China Great United has proposed an indicative purchase price of approximately Stg£0.67 - Stg£0.76 per share. It states that the offer is conditional on it completing final due diligence to its satisfaction, and it expects to be in a position to make a formal offer within 45 days.
Following the end of the 45-day due diligence period San Leon anticipates an update from China Great United in the near-term. The Company will provide other updates on these discussions as appropriate.
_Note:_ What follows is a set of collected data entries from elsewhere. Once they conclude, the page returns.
-- ==== Sys2Proof/Tests/Slice0.lean ====
section
/-! SUPPORT. Tests of one step each, with the expected values of 95_test_vectors.md (the row's name
stands beside each), the decoding of words written out from the patterns of 30_encoding.md R83, and
for each statement with hypotheses a state and operands that meet them. -/

open Sys2Proof Sys2Proof.Machine

namespace Sys2Proof.Tests

/-! ## Small states -/

abbrev s0 : State := State.reset

/-- The word where the coming step fetches. -/
def placed (w : Nat) (s : State) : State := s.withFetchWord 16 w

/-- What a function reads from the state after one step, if the step completes. -/
def after {α : Type} (s : State) (f : State → α) : Option α :=
  match step s with
  | .next t => some (f t)
  | _ => none

/-- The error of one step. -/
def errorOf (s : State) : Option Fault :=
  match step s with
  | .fault e => some e
  | _ => none

def withKeys (keys : BitVec 16) (s : State) : State := { s with keyQueue := [keys] }
def withRnd (b : Byte) (s : State) : State := { s with rndQueue := [b] }
def withStack (st : List Word) (s : State) : State := { s with stack := st }
def withShiftVy (s : State) : State := { s with cfg := { s.cfg with shiftUsesVy := true } }
def withIncrementI (s : State) : State := { s with cfg := { s.cfg with memOpsIncrementI := true } }
def withAddIFlag (s : State) : State := { s with cfg := { s.cfg with addISetsVf := true } }
def withPixel (cx : Fin 64) (cy : Fin 32) (s : State) : State := { s with fb := flipPixel cx cy s.fb }

/-! ## Well-formedness: the one check, with ill-formed terms that it refuses (R92) -/

theorem test_flagsSave_past_seven_refused : ¬ WellFormed (.flagsSave 8) ∧ ¬ WellFormed (.flagsSave 15) := by decide
theorem test_flagsLoad_past_seven_refused : ¬ WellFormed (.flagsLoad 8) ∧ ¬ WellFormed (.flagsLoad 15) := by decide
theorem test_flag_cells_accepted : WellFormed (.flagsSave 7) ∧ WellFormed (.flagsLoad 0) := by decide

/-! ## Decoding of words written out from the patterns (R83), every constructor -/

theorem test_decode_control_flow :
    decode 0x00EE = .instr .ret ∧ decode 0x1ABC = .instr (.jump 0xABC) ∧
    decode 0x2DEF = .instr (.call 0xDEF) ∧ decode 0x3A2B = .instr (.skipEqImm 0xA 0x2B) ∧
    decode 0x4C3D = .instr (.skipNeImm 0xC 0x3D) ∧ decode 0x5120 = .instr (.skipEqReg 1 2) ∧
    decode 0x9E70 = .instr (.skipNeReg 0xE 7) ∧ decode 0xB2FF = .instr (.jumpOffset 0x2FF) := by decide

theorem test_decode_alu :
    decode 0x6BFF = .instr (.setImm 0xB 0xFF) ∧ decode 0x7320 = .instr (.addImm 3 0x20) ∧
    decode 0x8120 = .instr (.mov 1 2) ∧ decode 0x8341 = .instr (.orReg 3 4) ∧
    decode 0x8562 = .instr (.andReg 5 6) ∧ decode 0x8783 = .instr (.xorReg 7 8) ∧
    decode 0x8AB4 = .instr (.addReg 0xA 0xB) ∧ decode 0x8CD5 = .instr (.subReg 0xC 0xD) ∧
    decode 0x8EF6 = .instr (.shiftRight 0xE 0xF) ∧ decode 0x8F17 = .instr (.subRev 0xF 1) ∧
    decode 0x823E = .instr (.shiftLeft 2 3) ∧ decode 0xC10F = .instr (.randAnd 1 0x0F) := by decide

theorem test_decode_index_memory :
    decode 0xA2F0 = .instr (.setI 0x2F0) ∧ decode 0xF11E = .instr (.addToI 1) ∧
    decode 0xF229 = .instr (.fontPtr 2) ∧ decode 0xF333 = .instr (.bcdStore 3) ∧
    decode 0xFF55 = .instr (.regDump 0xF) ∧ decode 0xF465 = .instr (.regLoad 4) ∧
    decode 0xF775 = .instr (.flagsSave 7) ∧ decode 0xF585 = .instr (.flagsLoad 5) := by decide

theorem test_decode_display_input :
    decode 0x00E0 = .instr .clearScreen ∧ decode 0xD12F = .instr (.draw 1 2 15) ∧
    decode 0xE19E = .instr (.skipKeyDown 1) ∧ decode 0xE2A1 = .instr (.skipKeyUp 2) ∧
    decode 0xF307 = .instr (.getDelay 3) ∧ decode 0xFA0A = .instr (.waitKey 0xA) ∧
    decode 0xFB15 = .instr (.setDelay 0xB) ∧ decode 0xFC18 = .instr (.setSound 0xC) := by decide

/-- One word of each class of R92 at least (DEC1 to DEC36). -/
theorem test_decode_rejects :
    decode 0x0000 = .rejected .familyZero ∧ decode 0x00E1 = .rejected .familyZero ∧
    decode 0x0FFF = .rejected .familyZero ∧ decode 0x512F = .rejected .familyFive ∧
    decode 0x8128 = .rejected .familyEight ∧ decode 0x812F = .rejected .familyEight ∧
    decode 0x9128 = .rejected .familyNine ∧ decode 0xE19F = .rejected .familyE ∧
    decode 0xF100 = .rejected .familyF ∧ decode 0xFFFF = .rejected .familyF ∧
    decode 0xF875 = .rejected .flagCellsPastSeven ∧ decode 0xFF85 = .rejected .flagCellsPastSeven := by decide

/-- The byte at the lower address is the high one (T12), and one byte is no instruction. -/
theorem test_decode_bytes :
    decodeBytes [0x12, 0x34, 0x56] = (.instr (.jump 0x234), [0x56]) ∧
    decodeBytes [0x34, 0x12] = (.instr (.skipEqImm 4 0x12), []) ∧
    decodeBytes [0x12] = (.rejected .fewerThanTwoBytes, [0x12]) := by decide

theorem test_encode_bytes : encodeBytes (.setImm 0xB 0xFF) = [0x6B, 0xFF] := by decide

/-! ## Control flow -/

/-- CF5, CF21. -/
theorem test_ret : after (placed 0x00EE (withStack [0x0200] (setPc 0x300 s0))) (fun t => (t.stack, t.pc)) =
    some ([], 0x0202) := by decide
theorem test_ret_top : after (placed 0x00EE (withStack [0x0200, 0x0FFE] s0)) (fun t => (t.stack, t.pc)) =
    some ([0x0200], 0x1000) := by decide
/-- CF1. -/
theorem test_jump : after (placed 0x1ABC s0) (fun t => t.pc) = some 0x0ABC := by decide
/-- CF4, CF23. -/
theorem test_call : after (placed 0x2300 s0) (fun t => (t.stack, t.pc)) = some ([0x0200], 0x0300) := by decide
theorem test_call_last : after (placed 0x2300 (withStack (List.replicate 15 0x0200) (setPc 0x400 s0)))
    (fun t => (t.stack.length, t.stack.getLast?, t.pc)) = some (16, some 0x0400, 0x0300) := by decide
/-- CF6, CF7. -/
theorem test_skipEqImm : after (placed 0x3A2A (setV 0xA 0x2A s0)) (fun t => t.pc) = some 0x0204 := by decide
theorem test_skipEqImm_not : after (placed 0x3A2B (setV 0xA 0x2A s0)) (fun t => t.pc) = some 0x0202 := by decide
/-- CF8, CF9. -/
theorem test_skipNeImm : after (placed 0x4A2B (setV 0xA 0x2A s0)) (fun t => t.pc) = some 0x0204 := by decide
theorem test_skipNeImm_not : after (placed 0x4A2A (setV 0xA 0x2A s0)) (fun t => t.pc) = some 0x0202 := by decide
/-- CF10, CF11. -/
theorem test_skipEqReg : after (placed 0x5120 (setV 1 7 (setV 2 7 s0))) (fun t => t.pc) = some 0x0204 := by decide
theorem test_skipEqReg_not : after (placed 0x5120 (setV 1 7 (setV 2 8 s0))) (fun t => t.pc) = some 0x0202 := by decide
/-- CF12, CF15. -/
theorem test_skipNeReg : after (placed 0x9120 (setV 1 7 (setV 2 8 s0))) (fun t => t.pc) = some 0x0204 := by decide
theorem test_skipNeReg_same : after (placed 0x9330 (setV 3 0x99 s0)) (fun t => t.pc) = some 0x0202 := by decide
/-- CF18, CF19. -/
theorem test_jumpOffset : after (placed 0xBFFF (setV 0 0xFF s0)) (fun t => t.pc) = some 0x10FE := by decide
theorem test_jumpOffset_odd : after (placed 0xB300 (setV 0 1 (setV 3 9 s0))) (fun t => t.pc) = some 0x0301 := by decide

/-! ## Registers and arithmetic -/

/-- ALU1. -/
theorem test_setImm : after (placed 0x6BFF s0) (fun t => (readV t 0xB, t.pc)) = some (0xFF, 0x0202) := by decide
/-- ALU3, ALU4. -/
theorem test_addImm : after (placed 0x71FF (setV 1 1 (setVF 9 s0))) (fun t => (readV t 1, readV t vf)) =
    some (0, 9) := by decide
theorem test_addImm_vf : after (placed 0x7F01 (setVF 0xFF s0)) (fun t => readV t vf) = some 0 := by decide
/-- ALU32. -/
theorem test_mov : after (placed 0x8120 (setV 1 0x11 (setV 2 0x22 s0))) (fun t => (readV t 1, readV t 2)) =
    some (0x22, 0x22) := by decide
/-- ALU33. -/
theorem test_orReg : after (placed 0x8121 (setV 1 0x0F (setV 2 0xF0 (setVF 1 s0))))
    (fun t => (readV t 1, readV t vf)) = some (0xFF, 1) := by decide
/-- ALU34. -/
theorem test_andReg : after (placed 0x8122 (setV 1 0x3C (setV 2 0x0F (setVF 1 s0))))
    (fun t => (readV t 1, readV t vf)) = some (0x0C, 1) := by decide
/-- ALU35, ALU36. -/
theorem test_xorReg : after (placed 0x8123 (setV 1 0xFF (setV 2 0x0F (setVF 1 s0))))
    (fun t => (readV t 1, readV t vf)) = some (0xF0, 1) := by decide
theorem test_xorReg_same : after (placed 0x8113 (setV 1 0xA5 s0)) (fun t => readV t 1) = some 0 := by decide
/-- ALU5, ALU9. -/
theorem test_addReg : after (placed 0x8124 (setV 1 0xFF (setV 2 1 s0))) (fun t => (readV t 1, readV t vf)) =
    some (0, 1) := by decide
theorem test_addReg_vf : after (placed 0x8F14 (setVF 0xF0 (setV 1 0x20 s0))) (fun t => readV t vf) = some 1 := by decide
/-- ALU11, ALU16. -/
theorem test_subReg : after (placed 0x8125 (setV 1 0x10 (setV 2 0x20 (setVF 1 s0))))
    (fun t => (readV t 1, readV t vf)) = some (0xF0, 0) := by decide
theorem test_subReg_vf : after (placed 0x8F15 (setVF 5 (setV 1 9 s0))) (fun t => readV t vf) = some 0 := by decide
/-- ALU17, ALU30. -/
theorem test_shiftRight : after (placed 0x8126 (setV 1 5 (setV 2 0xAA s0))) (fun t => (readV t 1, readV t vf)) =
    some (2, 1) := by decide
theorem test_shiftRight_from_vf : after (placed 0x81F6 (withShiftVy (setV 1 0x55 (setVF 3 s0))))
    (fun t => (readV t 1, readV t vf)) = some (0, 1) := by decide
/-- ALU21, ALU23. -/
theorem test_subRev : after (placed 0x8127 (setV 1 0x10 (setV 2 0x20 s0))) (fun t => (readV t 1, readV t vf)) =
    some (0x10, 1) := by decide
theorem test_subRev_equal : after (placed 0x8127 (setV 1 0x44 (setV 2 0x44 s0)))
    (fun t => (readV t 1, readV t vf)) = some (0, 1) := by decide
/-- ALU26, ALU28. -/
theorem test_shiftLeft_vf : after (placed 0x8F2E (setVF 0x80 s0)) (fun t => readV t vf) = some 2 := by decide
theorem test_shiftLeft_from_vy : after (placed 0x812E (withShiftVy (setV 1 1 (setV 2 0xC0 s0))))
    (fun t => (readV t 1, readV t 2, readV t vf)) = some (0x80, 0xC0, 1) := by decide
/-- ALU37. -/
theorem test_randAnd : after (placed 0xC10F (withRnd 0xA7 s0)) (fun t => (readV t 1, t.rndQueue)) =
    some (7, []) := by decide
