-- ==== Sys2Proof/Machine/EeConditions.lean ====
section
/-! DEFINITION. 41_eeprom_conditions.md: the Start and Stop actions and the classes of a sample. -/

namespace Sys2Proof.Machine

/-- StartCond() (R113). -/
def eeStartCond (e : EE) : EE :=
  eeRelease (eeEmptyPage { e with
    st := if e.devMode = .noDeviceByte then .address else .control
    bitCnt := 0
    shreg := 0 })

/-- "if EE.st == DATA and EE.dir == WRITE and EE.pcnt > 0: Commit()" (R114). -/
def eeCommitIfDue (e : EE) : Except Fault EE :=
  if e.st = .data ∧ e.dir = .write ∧ 0 < e.pcnt then eeCommit e else .ok e

/-- StopCond() (R114). -/
def eeStopCond (e : EE) : Except Fault EE :=
  match eeCommitIfDue e with
  | .ok e' => .ok (eeRelease (eeEmptyPage { e' with st := .standby, bitCnt := 0 }))
  | .error x => .error x

/-- The action of the sample's class, by the index K (R101, R111). -/
def eeSampleAction (c : Config) (scl sda : Bool) (e : EE) : Except Fault EE :=
  let k := detectorIndex e.prevScl e.prevSda scl sda
  if k = 0b1110 then .ok (eeStartCond e)
  else if k = 0b1011 then eeStopCond e
  else if e.prevScl = false ∧ scl = true then eeRisingEdge c sda e
  else .ok e

/-! ## The rows -/

/-- EE.START (R113). -/
def execEeStart (s : State) : Answer := onEe s fun e => .ok (eeStartCond e)

/-- EE.STOP (R114). -/
def execEeStop (s : State) : Answer := onEe s eeStopCond

/-- EE.RISE (R127): the old data level takes no part (R117). -/
def execEeRise (_prevSda sda : Bool) (s : State) : Answer := onEe s (eeRisingEdge s.config sda)

/-- EE.HIGH_HOLD_LOW: no effect of its own (R112). -/
def execEeHighHoldLow (s : State) : Answer := onEe s fun e => .ok e

/-- EE.HIGH_HOLD_HIGH: no effect of its own (R112). -/
def execEeHighHoldHigh (s : State) : Answer := onEe s fun e => .ok e

/-- EE.LOW: no effect of its own; "the falling clock edge does nothing" (R112). -/
def execEeLow (_prevScl _prevSda _sda : Bool) (s : State) : Answer := onEe s fun e => .ok e

end Sys2Proof.Machine
end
Potential Sale of further Polish assets
Further to a Memorandum of Understanding (MoU) dated 25 April 2017 with a third party, and subject to a Sale and Purchase Agreement, which is yet to be agreed for the potential sale of certain Polish assets, the Company received an advance of €189,735 (US$200,000) during June 2017 and was used to meet various payments in relation to the Polish assets, of which €94,868 (US$100,000) is non-refundable in the event that a Sale and Purchase Agreement is not concluded.
Financing
The Company has well established loan relationships usually lasting less than a year with various terms and conditions and parties. During 2017 additional funds have been provided to the Company using these loan relationships with a current outstanding principal of approximately €4.3 million (£4.0 million). To the extent that a short-term loan(s) become due, the Directors are confident of either extending the term or establishing a new loan if required at the time.
Resignation of Non-Executive Director
On the 6th September 2017 the Company announced the resignation with immediate effect of Mr. Nick Butler as a Non-Executive Director (for further details see page 31 of the financial statements).
9. Annual Report and Accounts and Resumption in trading in the Company's shares on AIM
Copies of the Annual Report and Accounts, together with a notice of the annual general meeting, are being posted to shareholders imminently and are available on the Investor Relations section of the Company's website www.sanleonenergy.com today. Trading in the Company's shares will resume, once the Company has notified that the annual report and accounts and notice of general meeting has been posted to shareholders.